1. You can have 8 tokens at most without having a column with 3 tokens in it.
2. To get to ten you have to columns with 3 tokens in it. [Not strictly true there is a subcase here with 4 tokens in a column that is also provable]
3. If you have 2 columns with 3 tokens in it they must overlap on two rows forming a rectangle.
This was probably my favorite moment so far this year.
For our main activity of the day, the club took the 4th MOEMS Olympiad. Overall this problem set was the best yet of the year despite an unintentional ambiguity in one of the questions that required me to accept two different answers. There were two interesting observations that came out of it.

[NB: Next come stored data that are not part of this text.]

@[simp] theorem State.heard_store (s : State)  : (s.heard).store = s.store := by
  unfold State.heard; split <;> rfl
@[simp] theorem State.heard_banks (s : State)  : (s.heard).banks = s.banks := by
  unfold State.heard; split <;> rfl
@[simp] theorem State.heard_clock (s : State)  : (s.heard).clock = s.clock := by
  unfold State.heard; split <;> rfl
@[simp] theorem State.heard_holidays (s : State)  : (s.heard).holidays = s.holidays := by
  unfold State.heard; split <;> rfl
@[simp] theorem State.heard_profiles (s : State)  : (s.heard).profiles = s.profiles := by
  unfold State.heard; split <;> rfl
@[simp] theorem State.heard_live (s : State)  : (s.heard).live = s.live := by
  unfold State.heard; split <;> rfl
@[simp] theorem State.heard_staged (s : State)  : (s.heard).staged = s.staged := by
  unfold State.heard; split <;> rfl
@[simp] theorem State.heard_lobbies (s : State)  : (s.heard).lobbies = s.lobbies := by
  unfold State.heard; split <;> rfl
@[simp] theorem State.heard_entries (s : State)  : (s.heard).entries = s.entries := by
  unfold State.heard; split <;> rfl
@[simp] theorem State.heard_settings (s : State)  : (s.heard).settings = s.settings := by
  unfold State.heard; split <;> rfl
@[simp] theorem State.heard_emg (s : State)  : (s.heard).emg = s.emg := by
  unfold State.heard; split <;> rfl
@[simp] theorem State.heard_links (s : State)  : (s.heard).links = s.links := by
  unfold State.heard; split <;> rfl
@[simp] theorem State.heard_service (s : State)  : (s.heard).service = s.service := by
  unfold State.heard; split <;> rfl
@[simp] theorem State.heard_watch (s : State)  : (s.heard).watch = s.watch := by
  unfold State.heard; split <;> rfl
@[simp] theorem State.heard_trips (s : State)  : (s.heard).trips = s.trips := by
  unfold State.heard; split <;> rfl
@[simp] theorem State.heard_sweeper (s : State)  : (s.heard).sweeper = s.sweeper := by
  unfold State.heard; split <;> rfl
@[simp] theorem State.heard_port (s : State)  : (s.heard).port = s.port := by
  unfold State.heard; split <;> rfl
@[simp] theorem State.heard_inReset (s : State)  : (s.heard).inReset = s.inReset := by
  unfold State.heard; split <;> rfl
@[simp] theorem State.heard_reference (s : State)  : (s.heard).reference = s.reference := by
  unfold State.heard; split <;> rfl
@[simp] theorem State.heard_pending (s : State)  : (s.heard).pending = s.pending := by
  unfold State.heard; split <;> rfl

@[simp] theorem State.heard_groups (s : State) : s.heard.dispatch.groups = s.dispatch.groups := by
  unfold State.heard; split <;> rfl
@[simp] theorem State.heard_staleAnswers (s : State) : s.heard.dispatch.staleAnswers = s.dispatch.staleAnswers := by
  unfold State.heard; split <;> rfl
@[simp] theorem State.heard_frameErrors (s : State) : s.heard.dispatch.frameErrors = s.dispatch.frameErrors := by
  unfold State.heard; split <;> rfl
@[simp] theorem State.heard_sending (s : State) : s.heard.dispatch.sending = s.dispatch.sending := by
  unfold State.heard; split <;> rfl
@[simp] theorem State.heard_tagCounter (s : State) : s.heard.dispatch.tagCounter = s.dispatch.tagCounter := by
  unfold State.heard; split <;> rfl
@[simp] theorem State.heard_timeouts (s : State) : s.heard.dispatch.timeouts = 0 := by
  unfold State.heard; split <;> rfl
@[simp] theorem State.heard_receiver (s : State) : s.heard.dispatch.receiver = .outside := by
  unfold State.heard; split <;> rfl
@[simp] theorem State.heard_active (s : State) : s.heard.dispatch.state = .active := by
  unfold State.heard; split
  · assumption
  · rfl

/-! ## Outstanding offers and tags (R138 to R143) -/

theorem Entry.outstanding_iff (en : Entry) (tag : Byte) :
    en.outstanding tag = true ↔ ∃ d, en.state = .offered tag d true := by
  unfold Entry.outstanding
  split
  · rename_i t d h
    rw [h]
    constructor
    · intro ht; simp only [beq_iff_eq] at ht; exact ⟨d, by rw [ht]⟩
    · rintro ⟨d', h'⟩; cases h'; simp
  · rename_i h
    simp only [Bool.false_eq_true, false_iff, not_exists]
    intro d hd; exact h _ _ hd
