theorem readReadSlot_iff (args : List Byte) (c : StoreCommand) :
    readReadSlot args = some c
      ↔ ∃ v : Bucket × Way, True ∧ args = Args.slot v ∧ .readSlot v.1 v.2 = c := by
  constructor
  · intro h
    rw [readReadSlot, Option.ite_none_right_eq_some] at h
    obtain ⟨hlen, h⟩ := h
    split_ifs at h with hb hw
    obtain ⟨x, y, z, rfl⟩ := List.length_eq_three.1 hlen
    exact ⟨(⟨num [x, y], hb⟩, ⟨z.toNat, hw⟩), trivial, by
      rw [Args.slot, be_two_num, byte1_of_toNat]; rfl, Option.some.inj h⟩
  · rintro ⟨⟨b, w⟩, -, rfl, rfl⟩
    have hbucket : field (Args.slot (b, w)) 0 2 = b := num_be (n := 2) (by omega)
    have hway : numAt (Args.slot (b, w)) 2 = w := byte1_toNat (by omega)
    have hlen : (Args.slot (b, w)).length = 3 := rfl
    rw [readReadSlot, if_pos hlen]
    simp only [hbucket, hway, b.isLt, w.isLt, dite_true]

end Sys2Proof.Machine

/-! ## PUT CREDENTIAL's form (R14, R193, R194) -/

namespace Sys2Proof.Machine

/-! ### The checks of R14 -/

theorem optAll_iff (o : Option Nat) (p : Nat → Bool) : optAll o p = true ↔ ∀ n, o = some n → p n = true := by
  cases o <;> simp [optAll]

/-- The form's checks are those on the decoded values, with a budget of one byte. -/
theorem Credential.fits_iff (c : Credential) :
    Args.CredentialFits c ↔ c.valid = true ∧ ∀ n, c.budget = some n → n ≤ 255 := by
  have hfloor (n : Nat) : n < Config.floors ↔ n ≤ 159 := Nat.lt_succ_iff
  simp only [Credential.valid, Bool.and_eq_true, Bool.or_eq_true, beq_iff_eq, decide_eq_true_eq, List.all_eq_true,
    optAll_iff, Key.valid_iff, hfloor]
  constructor
  · rintro ⟨hsite, hcard, hstate, ⟨hone, hfour, hdistinct⟩, ⟨hcount, hnodup, hfloors⟩, hdefault, hfrom, huntil, hbounds, hbudget⟩
    exact ⟨⟨⟨⟨⟨⟨⟨⟨⟨⟨⟨⟨⟨⟨hsite, hcard⟩, hstate⟩, hone⟩, hfour⟩, hdistinct⟩, hcount⟩, hnodup⟩, hfloors⟩, hdefault⟩, hfrom⟩,
      huntil⟩, fun a ha b hb => hbounds a b ha hb⟩, fun n hn => (hbudget n hn).1⟩, fun n hn => (hbudget n hn).2⟩
  · rintro ⟨⟨⟨⟨⟨⟨⟨⟨⟨⟨⟨⟨⟨⟨hsite, hcard⟩, hstate⟩, hone⟩, hfour⟩, hdistinct⟩, hcount⟩, hnodup⟩, hfloors⟩, hdefault⟩, hfrom⟩,
      huntil⟩, hbounds⟩, hpositive⟩, hbyte⟩
    exact ⟨hsite, hcard, hstate, ⟨hone, hfour, hdistinct⟩, ⟨hcount, hnodup, hfloors⟩, hdefault, hfrom, huntil,
      fun a b ha hb => hbounds a ha b hb, fun n hn => ⟨hpositive n hn, hbyte n hn⟩⟩

/-! ### The presence byte and the fields it stands for -/

/-- The byte of five flags, the three above them 0. -/
theorem flags_iff (b : Byte) (x0 x1 x2 x3 x4 : Bool) :
    b = byte1 (x0.toNat + 2 * x1.toNat + 4 * x2.toNat + 8 * x3.toNat + 16 * x4.toNat)
      ↔ (b.getLsbD 5 || b.getLsbD 6 || b.getLsbD 7) = false ∧ b.getLsbD 0 = x0 ∧ b.getLsbD 1 = x1 ∧ b.getLsbD 2 = x2
        ∧ b.getLsbD 3 = x3 ∧ b.getLsbD 4 = x4 := by
  constructor
  · rintro rfl
    revert x0 x1 x2 x3 x4
    decide
  · have hbyte : ∀ b : Byte, (b.getLsbD 5 || b.getLsbD 6 || b.getLsbD 7) = false →
        b = byte1 ((b.getLsbD 0).toNat + 2 * (b.getLsbD 1).toNat + 4 * (b.getLsbD 2).toNat + 8 * (b.getLsbD 3).toNat
          + 16 * (b.getLsbD 4).toNat) := by decide +kernel
    rintro ⟨hspare, rfl, rfl, rfl, rfl, rfl⟩
    exact hbyte b hspare

theorem present_iff (flags : Byte) (bit v : Nat) (o : Option Nat) :
    present flags bit v = o ↔ flags.getLsbD bit = o.isSome ∧ ∀ n, o = some n → v = n := by
  unfold present
  cases hbit : flags.getLsbD bit <;> cases o <;> simp

/-- What is written of an optional value where the bytes `l` stand: its own where it is present. -/
theorem getD_map_eq {α : Type} (o : Option Nat) (write : Nat → α) (l : α) (h : ∀ n, o = some n → write n = l) :
    (o.map write).getD l = l := by
  cases o with
  | none => rfl
  | some n => exact h n rfl

/-! ### The parts of the form -/

/-- The 28 bytes of the credential form by their parts (R193). -/
structure CredentialBytes where
  key : List Byte
  state : Byte
  holder : Byte
  flags : Byte
  profileCount : Byte
  profiles : List Byte
  floorCount : Byte
  floors : List Byte
  defaultFloor : Byte
  validFrom : List Byte
  validUntil : List Byte
  budget : Byte

namespace CredentialBytes

def frame (f : CredentialBytes) : List Byte :=
  f.key ++ (f.state :: f.holder :: f.flags :: f.profileCount :: (f.profiles ++ (f.floorCount :: (f.floors
    ++ (f.defaultFloor :: (f.validFrom ++ (f.validUntil ++ [f.budget])))))))

/-- Every part has its length. -/
structure Sized (f : CredentialBytes) : Prop where
  key : f.key.length = 5
  profiles : f.profiles.length = 4
  floors : f.floors.length = 4
  validFrom : f.validFrom.length = 4
  validUntil : f.validUntil.length = 4

theorem Sized.length_frame {f : CredentialBytes} (h : f.Sized) : f.frame.length = 28 := by
  simp only [frame, List.length_append, List.length_cons, List.length_nil, h.key, h.profiles, h.floors, h.validFrom,
    h.validUntil]

theorem exists_sized {args : List Byte} (h : args.length = 28) : ∃ f : CredentialBytes, f.Sized ∧ f.frame = args := by
  match args, h with
  | [k0, k1, k2, k3, k4, state, holder, flags, profileCount, p0, p1, p2, p3, floorCount, f0, f1, f2, f3, defaultFloor,
      a0, a1, a2, a3, u0, u1, u2, u3, budget], _ =>
    exact ⟨⟨[k0, k1, k2, k3, k4], state, holder, flags, profileCount, [p0, p1, p2, p3], floorCount, [f0, f1, f2, f3],
      defaultFloor, [a0, a1, a2, a3], [u0, u1, u2, u3], budget⟩, ⟨rfl, rfl, rfl, rfl, rfl⟩, rfl⟩

/-- What stands at the offsets of R193. -/
theorem Sized.offsets {f : CredentialBytes} (h : f.Sized) :
    byteAt f.frame 5 = f.state ∧ numAt f.frame 6 = f.holder.toNat ∧ byteAt f.frame 7 = f.flags
      ∧ numAt f.frame 8 = f.profileCount.toNat ∧ (∀ n ≤ 4, (f.frame.drop 9).take n = f.profiles.take n)
      ∧ numAt f.frame 13 = f.floorCount.toNat ∧ (∀ n ≤ 4, (f.frame.drop 14).take n = f.floors.take n)
      ∧ numAt f.frame 18 = f.defaultFloor.toNat ∧ field f.frame 19 4 = num f.validFrom
      ∧ field f.frame 23 4 = num f.validUntil ∧ numAt f.frame 27 = f.budget.toNat := by
  obtain ⟨key, state, holder, flags, profileCount, profiles, floorCount, floors, defaultFloor, validFrom, validUntil,
    budget⟩ := f
  obtain ⟨hkey, hprofiles, hfloors, hfrom, huntil⟩ := h
  dsimp only at hkey hprofiles hfloors hfrom huntil
  match key, profiles, floors, validFrom, validUntil, hkey, hprofiles, hfloors, hfrom, huntil with
  | [_, _, _, _, _], [_, _, _, _], [_, _, _, _], [_, _, _, _], [_, _, _, _], _, _, _, _, _ =>
    exact ⟨rfl, rfl, rfl, rfl, fun n hn => List.take_append_of_le_length hn, rfl,
      fun n hn => List.take_append_of_le_length hn, rfl, rfl, rfl, rfl⟩

/-- The record that the parts stand for, where R194 accepts them. -/
structure Reads (f : CredentialBytes) (c : Credential) : Prop where
  key : readKey f.frame 0 = c.key
  state : readLiveState f.state = some c.state
  holder : HolderClass.ofCode f.holder.toNat = some c.holder
  spare : (f.flags.getLsbD 5 || f.flags.getLsbD 6 || f.flags.getLsbD 7) = false
  profileCount : 1 ≤ f.profileCount.toNat ∧ f.profileCount.toNat ≤ 4
  floorCount : f.floorCount.toNat ≤ 4
  profiles : (f.profiles.take f.profileCount.toNat).map (fun b => b.toFin) = c.profiles
  personal : (f.floors.take f.floorCount.toNat).map BitVec.toNat = c.personal
  defaultFloor : present f.flags 0 f.defaultFloor.toNat = c.defaultFloor
  validFrom : present f.flags 1 (num f.validFrom) = c.validFrom
  validUntil : present f.flags 2 (num f.validUntil) = c.validUntil
  budget : present f.flags 3 f.budget.toNat = c.budget
  assist : f.flags.getLsbD 4 = c.assist

theorem Sized.readCredential_iff {f : CredentialBytes} (h : f.Sized) (c : Credential) :
    readCredential f.frame = some c ↔ f.Reads c := by
  obtain ⟨hstate, hholder, hflags, hcount, hprofiles, hfloorCount, hfloors, hdefault, hfrom, huntil, hbudget⟩ :=
    h.offsets
  rw [readCredential, if_pos h.length_frame, hstate, hholder, hflags, hcount, hfloorCount, hdefault, hfrom, huntil,
    hbudget]
  constructor
  · intro hread
    split at hread
    · next st holder hst hho =>
      dsimp only at hread
      rw [Option.ite_none_left_eq_some] at hread
      obtain ⟨hgood, hread⟩ := hread
      simp only [Bool.or_eq_true, not_or, beq_iff_eq, decide_eq_true_eq, Nat.not_lt, Bool.not_eq_true] at hgood
      obtain ⟨⟨⟨⟨⟨h5, h6⟩, h7⟩, hne⟩, hle⟩, hfle⟩ := hgood
      cases hread
      exact ⟨rfl, hst, hho, by rw [h5, h6, h7]; rfl, ⟨Nat.one_le_iff_ne_zero.2 hne, hle⟩, hfle,
        congrArg _ (hprofiles _ hle).symm, congrArg _ (hfloors _ hfle).symm, rfl, rfl, rfl, rfl, rfl⟩
    · cases hread
  · rintro ⟨hk, hst, hho, hspare, ⟨hone, hle⟩, hfle, hp, hfl, hd, ha, hu, hb, hassist⟩
    rw [hst, hho]
    have hgood : ¬ (f.flags.getLsbD 5 || f.flags.getLsbD 6 || f.flags.getLsbD 7 || f.profileCount.toNat == 0
        || decide (4 < f.profileCount.toNat) || decide (4 < f.floorCount.toNat)) = true := by
      rw [hspare]
      simp only [Bool.false_or, Bool.or_eq_true, beq_iff_eq, decide_eq_true_eq]
      omega
    dsimp only
    rw [if_neg hgood, hprofiles _ hle, hfloors _ hfle, hk, hp, hfl, hd, ha, hu, hb, hassist]

/-! ### The values of the form -/

/-- The values the parts stand for: the record read and the bytes not read. -/
def values (f : CredentialBytes) (c : Credential) : Args.CredentialValues where
  credential := c
  profilePad := f.profiles.drop f.profileCount.toNat
  floorPad := f.floors.drop f.floorCount.toNat
  unreadFloor := f.defaultFloor
  unreadFrom := f.validFrom
  unreadUntil := f.validUntil
  unreadBudget := f.budget

/-- The parts of the form of the values. -/
def ofValues (v : Args.CredentialValues) : CredentialBytes where
  key := Args.key v.credential.key
  state := byte1 v.credential.state.code
  holder := byte1 v.credential.holder.code
  flags := Args.presence v.credential
  profileCount := byte1 v.credential.profiles.length
  profiles := v.credential.profiles.map (fun p : Fin 256 => byte1 p.val) ++ v.profilePad
  floorCount := byte1 v.credential.personal.length
  floors := v.credential.personal.map byte1 ++ v.floorPad
  defaultFloor := (v.credential.defaultFloor.map byte1).getD v.unreadFloor
  validFrom := (v.credential.validFrom.map (be 4)).getD v.unreadFrom
  validUntil := (v.credential.validUntil.map (be 4)).getD v.unreadUntil
  budget := (v.credential.budget.map byte1).getD v.unreadBudget

/-- `Args.credential` lifts the profile numbers to numbers in the list monad before it writes them. -/
theorem map_lift_profiles (l : List (Fin 256)) :
    (do let p ← l; pure p.val : List Nat).map (fun n => byte1 n) = l.map fun p => byte1 p.val := by
  rw [List.bind_eq_flatMap, List.map_flatMap]
  exact List.map_eq_flatMap.symm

1. A surprisingly large number of the kids did not know the definition of adjacency. I would not have predicted this going in.
2. As usual many did not know what a counting number is. This I chalk up to our school curriculum which does not use that term. I believe it uses natural numbers instead.
Because the problems were a bit hard/more interesting fewer kids finished early. I brought some follow-up kenken problems for them to do anyway. We're now up to 5x5 medium versions.
Finally, everyone was generally enthusiastic about discussing their answers after we were done with the contest. I did reasonably well choosing different people to answer each problem but there were maybe 4-6 kids who did not raise their hand. I'm going to try to track this and get them up more in the following weeks.
Problem of the Week:
Decode the following equation. Each letter stands for a unique digit.
Hint: we’ve talked about a key idea that you’ll need to use to figure this out in an earlier week.
YE * ME = TTT.